# Breaking out of my shell.



## Manok

I typically play Debussy, I have many many things of sheet music, from Schumann, to Mendelssohn, to, Brahms, and barber, and what not. I was looking for something a little more tonal to play once I finished the Gershwin preludes, I was thinking maybe Schumann, maybe something else. I don't exactly know. Again the idea is tonal, I have a good many of the Schumann works for piano, and Mendelssohn as well. Rachmaninoff is another favorite. I also want a decent challenge. So if you've got an idea. Let me hear it.


----------



## Klavierspieler

Ever played Schumann's Blumenstück?


----------



## Dodecaplex

Play Alkan or Sorabji. They offer a fairly decent challenge.


----------



## Manok

No but I am familiar. I'll have to give it a listen again. Edit: replying to the Schumann question.


----------



## Ravellian

Faure is generally underplayed by pianists. The nocturnes and barcarolles are very lyrical, beautiful pieces; not virtuosic but still very difficult to play. The first half-dozen or so from both the nocturnes and barcarolles are tonal, so check those out.
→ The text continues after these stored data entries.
theorem writeCplHead_intact {pq : List Instr} (fn off be v : Nat) (s : State) (hI : Intact pq s) : Intact pq (writeCplHead fn off be v s) := by
  unfold writeCplHead
  repeat' first | with_reducible assumption | with_reducible apply regIgnored_intact | with_reducible apply releaseHeld_intact | with_reducible apply State.updFn_intact | with_reducible apply Intact.cond | intro _

theorem write64_intact {pq : List Instr} (fn off be v : Nat) (s : State) (hI : Intact pq s) : Intact pq (write64 fn off be v s) := by
  unfold write64
  repeat' first | with_reducible assumption | with_reducible apply regIgnored_intact | with_reducible apply State.updFn_intact | with_reducible apply Intact.cond | intro _

theorem writeLow_intact {pq : List Instr} (fn off v : Nat) (s : State) (hI : Intact pq s) : Intact pq (writeLow fn off v s) := by
  unfold writeLow
  repeat' first | with_reducible assumption | with_reducible apply State.updFn_intact

theorem writeHigh_intact {pq : List Instr} (fn off be v : Nat) (s : State) (hI : Intact pq s) : Intact pq (writeHigh fn off be v s) := by
  unfold writeHigh
  repeat' first | with_reducible assumption | with_reducible apply write64_intact | with_reducible apply State.updFn_intact | split

theorem writeSummary_intact {pq : List Instr} (fn v : Nat) (s : State) (hI : Intact pq s) : Intact pq (writeSummary fn v s) := by
  unfold writeSummary
  repeat' first | with_reducible assumption | with_reducible apply State.updFn_intact | with_reducible apply pinsFollow_intact | with_reducible apply sendMessage_intact | with_reducible apply Intact.cond | intro _

theorem writeEnable_intact {pq : List Instr} (fn v : Nat) (s : State) (hI : Intact pq s) : Intact pq (writeEnable fn v s) := by
  unfold writeEnable
  repeat' first | with_reducible assumption | with_reducible apply State.updFn_intact | with_reducible apply pinsFollow_intact | with_reducible apply sendMessage_intact | with_reducible apply Intact.cond | intro _

theorem writeMsix_intact {pq : List Instr} (fn k v : Nat) (s : State) (hI : Intact pq s) : Intact pq (writeMsix fn k v s) := by
  unfold writeMsix
  repeat' first | with_reducible assumption | with_reducible apply State.updFn_intact | with_reducible apply sendMessage_intact | with_reducible apply Intact.cond | intro _

theorem writePorter_intact {pq : List Instr} (v : Nat) (s : State) (hI : Intact pq s) : Intact pq (writePorter v s) := by
  unfold writePorter
  repeat' first | with_reducible assumption | with_reducible apply State.updSys_intact

theorem write32_intact {pq : List Instr} (fn off be v : Nat) (s : State) (hI : Intact pq s) : Intact pq (write32 fn off be v s) := by
  have reg : Intact pq (regIgnored fn off be true s) := regIgnored_intact _ _ _ _ _ hI
  unfold write32
  refine Intact.cond (fun _ => reg) (fun _ => ?_)
  refine Intact.cond (fun _ => writeLow_intact _ _ _ _ hI) (fun _ => ?_)
  refine Intact.cond (fun _ => writeHigh_intact _ _ _ _ _ hI) (fun _ => ?_)
  refine Intact.cond (fun _ => writeSummary_intact _ _ _ hI) (fun _ => ?_)
  refine Intact.cond (fun _ => writeEnable_intact _ _ _ hI) (fun _ => ?_)
  refine Intact.cond (fun _ => State.updFn_intact _ _ _ hI) (fun _ => ?_)
  refine Intact.cond (fun _ => Intact.cond (fun _ => pinsFollow_intact _ _ (State.updFn_intact _ _ _ hI)) (fun _ => hI)) (fun _ => ?_)
  refine Intact.cond (fun _ => Intact.cond (fun _ => reg) (fun _ => State.updFn_intact _ _ _ hI)) (fun _ => ?_)
  refine Intact.cond (fun _ => writeCmdEnable_intact _ _ _ _ _ hI) (fun _ => ?_)
  refine Intact.cond (fun _ => writeDoorbell_intact _ _ _ _ _ hI) (fun _ => ?_)
  refine Intact.cond (fun _ => Intact.cond (fun _ => reg) (fun _ => State.updFn_intact _ _ _ hI)) (fun _ => ?_)
  refine Intact.cond (fun _ => writeCplEnable_intact _ _ _ _ _ hI) (fun _ => ?_)
  refine Intact.cond (fun _ => writeCplHead_intact _ _ _ _ _ hI) (fun _ => ?_)
  refine Intact.cond (fun _ => writeMsix_intact _ _ _ _ hI) (fun _ => ?_)
  refine Intact.cond (fun _ => writePorter_intact _ _ hI) (fun _ => ?_)
  refine Intact.cond (fun _ => State.updSys_intact _ _ hI) (fun _ => ?_)
  split
  · exact clearCauses_intact _ _ _ _ hI
  · exact hI

theorem barWrite_intact {pq : List Instr} (fn : Nat) (tee : Tee) (act : State → State) (s : State) (hact : ∀ s, Intact pq s → Intact pq (act s)) (hI : Intact pq s) : Intact pq (barWrite fn tee act s) := by
  unfold barWrite
  repeat' first | with_reducible assumption | with_reducible apply hact | with_reducible apply Intact.cond | intro _

theorem execCmdDoorbell_intact {pq : List Instr} (fn : FnId) (value : BitVec 32) (be : BitVec 4) (tee : Tee) (s : State) (hI : Intact pq s) (t : State) (ht : execCmdDoorbell fn value be tee s = .next t) : Intact pq t := by
  unfold execCmdDoorbell at ht
  obtain rfl := Host.Outcome.next.inj ht
  repeat' first | with_reducible assumption | with_reducible apply barWrite_intact | with_reducible apply write32_intact

theorem execCmdEnableWrite_intact {pq : List Instr} (fn : FnId) (value : BitVec 32) (be : BitVec 4) (tee : Tee) (s : State) (hI : Intact pq s) (t : State) (ht : execCmdEnableWrite fn value be tee s = .next t) : Intact pq t := by
  unfold execCmdEnableWrite at ht
  obtain rfl := Host.Outcome.next.inj ht
  repeat' first | with_reducible assumption | with_reducible apply barWrite_intact | with_reducible apply write32_intact
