theorem slotEnd_stops {p : Step} (runs : ((unlend i slot occ s).inst i).steps.find? (Step.inOccurrence slot occ) = some p) :
    let ended := unlend i slot occ s
    slotEnd i slot occ s = stepBoundary i (failStep i p.tag (stopCause ended i) (raise i 1 8 (p.tag % 2 ^ 32) ended)) := by
  unfold unlend at runs
  simp only [slotEnd, table, Option.bind_some, begins, Nat.not_lt.mpr past, if_false, runs]
  rfl

end inTable
end occurrence

/-! ## A new table (R202, R210) -/

/-- A condition of R202 that holds a new table back. -/
def switchHeld (i : Nat) (tbl : Almanac) (s : State) : Prop :=
  occurrencesOpen (s.inst i) = true ∨ s.now.toNat < tbl.start ∨ (s.now.toNat - tbl.start) % tbl.cycle ≠ 0 ∨ s.now.toNat < lastEnd s i

theorem switchHeld_iff {i : Nat} {tbl : Almanac} {s : State} : switchHeld i tbl s ↔
    (occurrencesOpen (s.inst i) || decide (s.now.toNat < tbl.start) || (s.now.toNat - tbl.start) % tbl.cycle != 0 || decide (s.now.toNat < lastEnd s i)) = true := by
  simp only [switchHeld, Bool.or_eq_true, decide_eq_true_eq, bne_iff_ne, or_assoc]

section newTable
variable {i : Nat} {tbl : Almanac} {s : State} (waits : (s.inst i).nextAlmanac = some tbl)
include waits

theorem almanacSwitch_held (held : switchHeld i tbl s) : almanacSwitch i s = s := by
  simp only [almanacSwitch, waits, switchHeld_iff.mp held, if_true]

/-- Held back by nothing, the table takes effect, and the command that set it completes. -/
theorem almanacSwitch_free {tag : Nat} (free : ¬switchHeld i tbl s) (tagged : tbl.tag = some tag) :
    almanacSwitch i s = refitWaiting i (finish i tag St.done 0
      ((s.updInst i (fun n => { n with almanac := some { tbl with tag := none }, nextAlmanac := none })).updStall i (fun st => { st with lent := none }))) := by
  have gate := Bool.eq_false_of_not_eq_true (mt switchHeld_iff.mpr free)
  simp only [almanacSwitch, waits, gate, tagged, Bool.false_eq_true, if_false]

end newTable

/-- Settles O32: an occurrence starts, ends before its time, ends with no step or with one to stop; a new table waits or takes effect. -/
theorem occurrencesRun : Obligations.OccurrencesRun := by
  unfold Obligations.OccurrencesRun
  constructor
  · intro fn slot occ start tbl sl im pr p s i n ended front
    refine ⟨fun accepted image program => ?_, fun table begins early => ?_, fun table begins past idle => ?_, fun table begins past runs => ?_⟩
    · exact congrArg Host.Outcome.next (occurrenceAt_accepted accepted image program)
    · exact congrArg Host.Outcome.next (slotEnd_early table begins early)
    · exact congrArg Host.Outcome.next (slotEnd_noStep table begins past idle)
    · exact congrArg Host.Outcome.next (slotEnd_stops table begins past runs)
  · intro fn tbl tag s i waits
    refine ⟨fun held => congrArg Host.Outcome.next (almanacSwitch_held waits held), fun closed begun atCycle last tagged => ?_⟩
    have free : ¬switchHeld i tbl s := by
      rintro (opened | early | between | busy)
      · exact absurd opened (ne_true_of_eq_false closed)
      · exact absurd begun (Nat.not_le.mpr early)
      · exact between atCycle
      · exact absurd last (Nat.not_le.mpr busy)
    exact congrArg Host.Outcome.next (almanacSwitch_free waits free tagged)

end Sys2Proof.Machine
end

section
/-! O29: decision points of real-time slots (08_almanac R202, R203, R207, R208, R210, R214, R216). -/

namespace Sys2Proof.Machine

/-! ## What a decision point decides -/

section decides
variable {i slot occ start : Nat} {sl : Slot} {st : Stall} {im : Image} {pr : Program} {s : State}

/-- At heat level 2, and while FORCE_SAFE_N is low, every waiting step of the program is refused (R216, R423). -/
theorem decide_hot (hot : (s.heat st).1 ≥ 2 ∨ s.sys.forceSafeN = false) : decide_ i slot occ start sl st im pr s = refuseWaiting i sl.program true s := by
  have refuses : (decide ((s.heat st).1 ≥ 2) || !s.sys.forceSafeN) = true := by simpa using hot
  exact if_pos refuses

/-- Neither heat nor FORCE_SAFE_N refuses a step. -/
theorem refusesHot_eq_false (cool : ¬((s.heat st).1 ≥ 2 ∨ s.sys.forceSafeN = false)) : (decide ((s.heat st).1 ≥ 2) || !s.sys.forceSafeN) = false := by
  simpa using cool

section cool
variable (cool : ¬((s.heat st).1 ≥ 2 ∨ s.sys.forceSafeN = false)) (whole : s.sys.stoppedHalf = none)
include cool whole

theorem decide_faulted (faulted : s.stallFaulted st = true) : decide_ i slot occ start sl st im pr s = lend i slot occ sl.length st (refuseWaiting i sl.program false s) := by
  simp only [decide_, refusesHot_eq_false cool, whole, faulted, Option.isSome_none, Bool.or_true, Bool.false_eq_true, if_false, if_true]

variable (sound : s.stallFaulted st = false)
include sound

theorem decide_idle (idle : (s.inst i).steps.find? (fun p => p.kind == 0 && p.waits) = none) : decide_ i slot occ start sl st im pr s = lend i slot occ sl.length st s := by
  simp only [decide_, refusesHot_eq_false cool, whole, sound, Option.isSome_none, Bool.or_self, idle, Bool.false_eq_true, if_false]

variable {p : Step} (first : (s.inst i).steps.find? (fun p => p.kind == 0 && p.waits) = some p)
include first

theorem decide_otherProgram (other : p.program ≠ sl.program) : decide_ i slot occ start sl st im pr s = lend i slot occ sl.length st s := by
  simp only [decide_, refusesHot_eq_false cool, whole, sound, Option.isSome_none, Bool.or_self, first, bne_iff_ne.mpr other, Bool.false_eq_true, if_false, if_true]

variable (program : p.program = sl.program)
include program

theorem decide_parks (missing : s.allResident i p = false) : decide_ i slot occ start sl st im pr s = lend i slot occ sl.length st (park i p.tag s) := by
  simp only [decide_, refusesHot_eq_false cool, whole, sound, Option.isSome_none, Bool.or_self, first, program, missing, bne_self_eq_false,
    Bool.not_false, Bool.false_eq_true, if_false, if_true]

variable (resident : s.allResident i p = true)
include resident

theorem decide_noFit (noFit : s.fits i st im pr p sl = false) : decide_ i slot occ start sl st im pr s = lend i slot occ sl.length st s := by
  simp only [decide_, refusesHot_eq_false cool, whole, sound, Option.isSome_none, Bool.or_self, first, program, resident, noFit,
    bne_self_eq_false, Bool.not_true, Bool.not_false, Bool.or_true, Bool.true_or, Bool.false_eq_true, if_false, if_true]

theorem decide_accepts (serves : s.serves st = true) (fits : s.fits i st im pr p sl = true) (rows : s.rowsHere p = true) :
    decide_ i slot occ start sl st im pr s = startFetches i (writeTickets i p.tag false st im pr
      ((s.updStall i (fun st => { st with busyUntil := start + sl.length })).updStep i p.tag
        (fun p => { p with at_ := .accepted slot occ start, begins := start, bound := some (start + sl.bound) }))) := by
  simp only [decide_, accept, refusesHot_eq_false cool, whole, sound, Option.isSome_none, Bool.or_self, first, program, resident, serves, fits, rows,
    bne_self_eq_false, Bool.not_true, Bool.false_eq_true, if_false]

end cool
end decides

/-- The decision point of an occurrence that is due and free: while a new table waits the occurrence is lent, and else the boundary's work and the gap check come first. -/
theorem decisionAt_due {i slot occ start : Nat} {tbl : Almanac} {sl : Slot} {st : Stall} {im : Image} {pr : Program} {s : State}
    (held : (s.inst i).stall = some st) (image : (s.inst i).image = some im) (table : (s.inst i).almanac = some tbl) (begins : tbl.startOf slot occ = some (sl, start))
    (program : im.program sl.program = some pr) (realTime : sl.bubble = false) (thawed : (s.inst i).frozen = false) (alive : s.sys.fatal = false) (kept : st.lent ≠ some (slot, occ))
    (near : start ≤ s.now.toNat + 20000) (ahead : s.now.toNat < start) (unbound : (s.inst i).steps.any (fun q => q.begins == start && !q.waits) = false) :
    decisionAt i slot occ s = if (s.inst i).nextAlmanac.isSome = true then lend i slot occ sl.length st s
      else decide_ i slot occ start sl st im pr (gapCheck i (stepBoundary i s)) := by
  have notLent : (st.lent == some (slot, occ)) = false := beq_false_of_ne kept
  have due : (sl.bubble || (s.inst i).frozen || s.sys.fatal || st.lent == some (slot, occ) || decide (s.now.toNat + 20000 < start) || decide (s.now.toNat ≥ start)
      || (s.inst i).steps.any (fun q => q.begins == start && !q.waits)) = false := by
    rw [realTime, thawed, alive, notLent, unbound, decide_eq_false (Nat.not_lt.mpr near), decide_eq_false (Nat.not_le.mpr ahead)]
    rfl
  simp only [decisionAt, held, image, table, begins, program, due, Bool.false_eq_true, if_false]

/-- Settles O29: a table that waits, then the answers of the decision in its order. -/
theorem decisionPoints : Obligations.DecisionPoints := by
  unfold Obligations.DecisionPoints
  intro fn slot occ start tbl sl st im pr p s i n u hot waiting answers held image table begins program realTime thawed alive kept near ahead unbound
  have point := decisionAt_due held image table begins program realTime thawed alive kept near ahead unbound
  refine ⟨fun newTable => congrArg Host.Outcome.next (point.trans (if_pos newTable)), fun noTable => ?_⟩
  have decides : ∀ {t}, decide_ i slot occ start sl st im pr u = t → answers t := fun h =>
    congrArg Host.Outcome.next ((point.trans (if_neg (by rw [show (s.inst i).nextAlmanac = none from noTable]; decide))).trans h)
  refine ⟨fun heat => decides (decide_hot heat), fun cool whole => ⟨fun faulted => decides (decide_faulted cool whole faulted), fun sound =>
    ⟨fun idle => decides (decide_idle cool whole sound idle), fun first =>
      ⟨fun other => decides (decide_otherProgram cool whole sound first other), fun same => ⟨?_, ?_, ?_⟩⟩⟩⟩⟩
  · exact fun missing => decides (decide_parks cool whole sound first same missing)
  · exact fun resident noFit => decides (decide_noFit cool whole sound first same resident noFit)
  · exact fun resident serves fits rows => decides (decide_accepts cool whole sound first same resident serves fits rows)

end Sys2Proof.Machine
end

section
/-! O38, O39: the sweep and the commit of a fine-tuning step, and the rows of a job (09_fine_tuning R236 to R242, R251 to R254). -/

namespace Sys2Proof.Machine

/-! ## The sweep (R236 to R241, R254) -/

/-- A sweep begins when every sub-step has ended and no snapshot is being read, whatever bank one would read. -/
theorem execSweepStart_noSnapshot {fn : FnId} {p : Step} {j : Job} {s : State} (finds : List LineFind) (ready : sweepReady s fn.toNat = some (p, j)) (unread : j.snapshot = none) :
    let swept := sweepAll fn.toNat j p finds j.tensors 0 ({ crc := crc64Go 0xFFFFFFFFFFFFFFFF (digestHead j p) }, s)
    exec (.sweepStart fn finds) s =
      .next ((swept.2.updJob fn.toNat j.id (fun j => { j with sweep := swept.1.res, digest := BitVec.ofNat 64 (swept.1.crc ^^^ 0xFFFFFFFFFFFFFFFF) })).updStep fn.toNat p.tag
        (fun p => { p with
          at_ := .sweeping, nonfinite := p.nonfinite || swept.1.wild, failed := p.failed || swept.1.poisoned
          cause := if swept.1.poisoned then some (p.cause.getD .memory) else p.cause })) := by
  change execSweepStart fn finds s = _
  simp only [execSweepStart, ready, unread, Bool.false_eq_true, if_false]

/-- A sweep that is not paused ends with the device's contribution. -/
theorem execSweepEnd_contributes {fn : FnId} {p : Step} {j : Job} {s : State} (sweeping : (s.inst fn.toNat).steps.find? (fun p => p.at_ == .sweeping) = some p)
    (unpaused : sweepPaused s fn.toNat = false) (held : s.jobOf fn.toNat p.job = some j) :
    exec (.sweepEnd fn) s = .next (contribute fn.toNat p.job p.contribution j.digest (s.updStep fn.toNat p.tag (fun p => { p with at_ := .verdict }))) := by
  change execSweepEnd fn s = _
  simp only [execSweepEnd, sweeping, unpaused, held, Bool.false_eq_true, if_false]

/-! ## The commit, from its third step on (R252, Table 9-5) -/

section commit
variable {fn : FnId} {job : BitVec 32} {p : Step} {s : State} (found : s.jobStep fn.toNat job.toNat = some p)
include found

theorem execWorkingCopyConverted_converts (committing : p.at_ = .committing false) :
    exec (.workingCopyConverted fn job) s = .next (stepBoundary fn.toNat (completeCommit fn.toNat job.toNat
      ((convertWorking fn.toNat job.toNat s).updStep fn.toNat p.tag (fun p => { p with at_ := .committing true })))) := by
  change execWorkingCopyConverted fn job s = _
  simp only [execWorkingCopyConverted, found, committing]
Probably the two most rewarding Schumann pieces to play are Carnaval and Kreisleriana. Give them a try if you want.


----------



## kv466

How 'bout some Bach?


----------



## Polednice

kv466 said:


> How 'bout some Bach?


I think he's aiming for some _pleasurable_ music; not self-flagellation.


----------



## Klavierspieler

Ravellian said:


> Probably the two most rewarding Schumann pieces to play are Carnaval and Kreisleriana. Give them a try if you want.


Unfortunately, they are also two of the most difficult. But, hey, you said you were looking for a challenge.


----------



## Rasa

How should we know how well this person plays anyways. I mean "playing Debussy". Clair de Lune over and over again? The little Negro? Estampes? Etudes?


----------



## Manok

Well, I know a few of the preludes, (the first 5 + no. 10), Pour le Piano, (the prelude, kinda learned part of the sarabande) and a few other half learned Debussy paces.


----------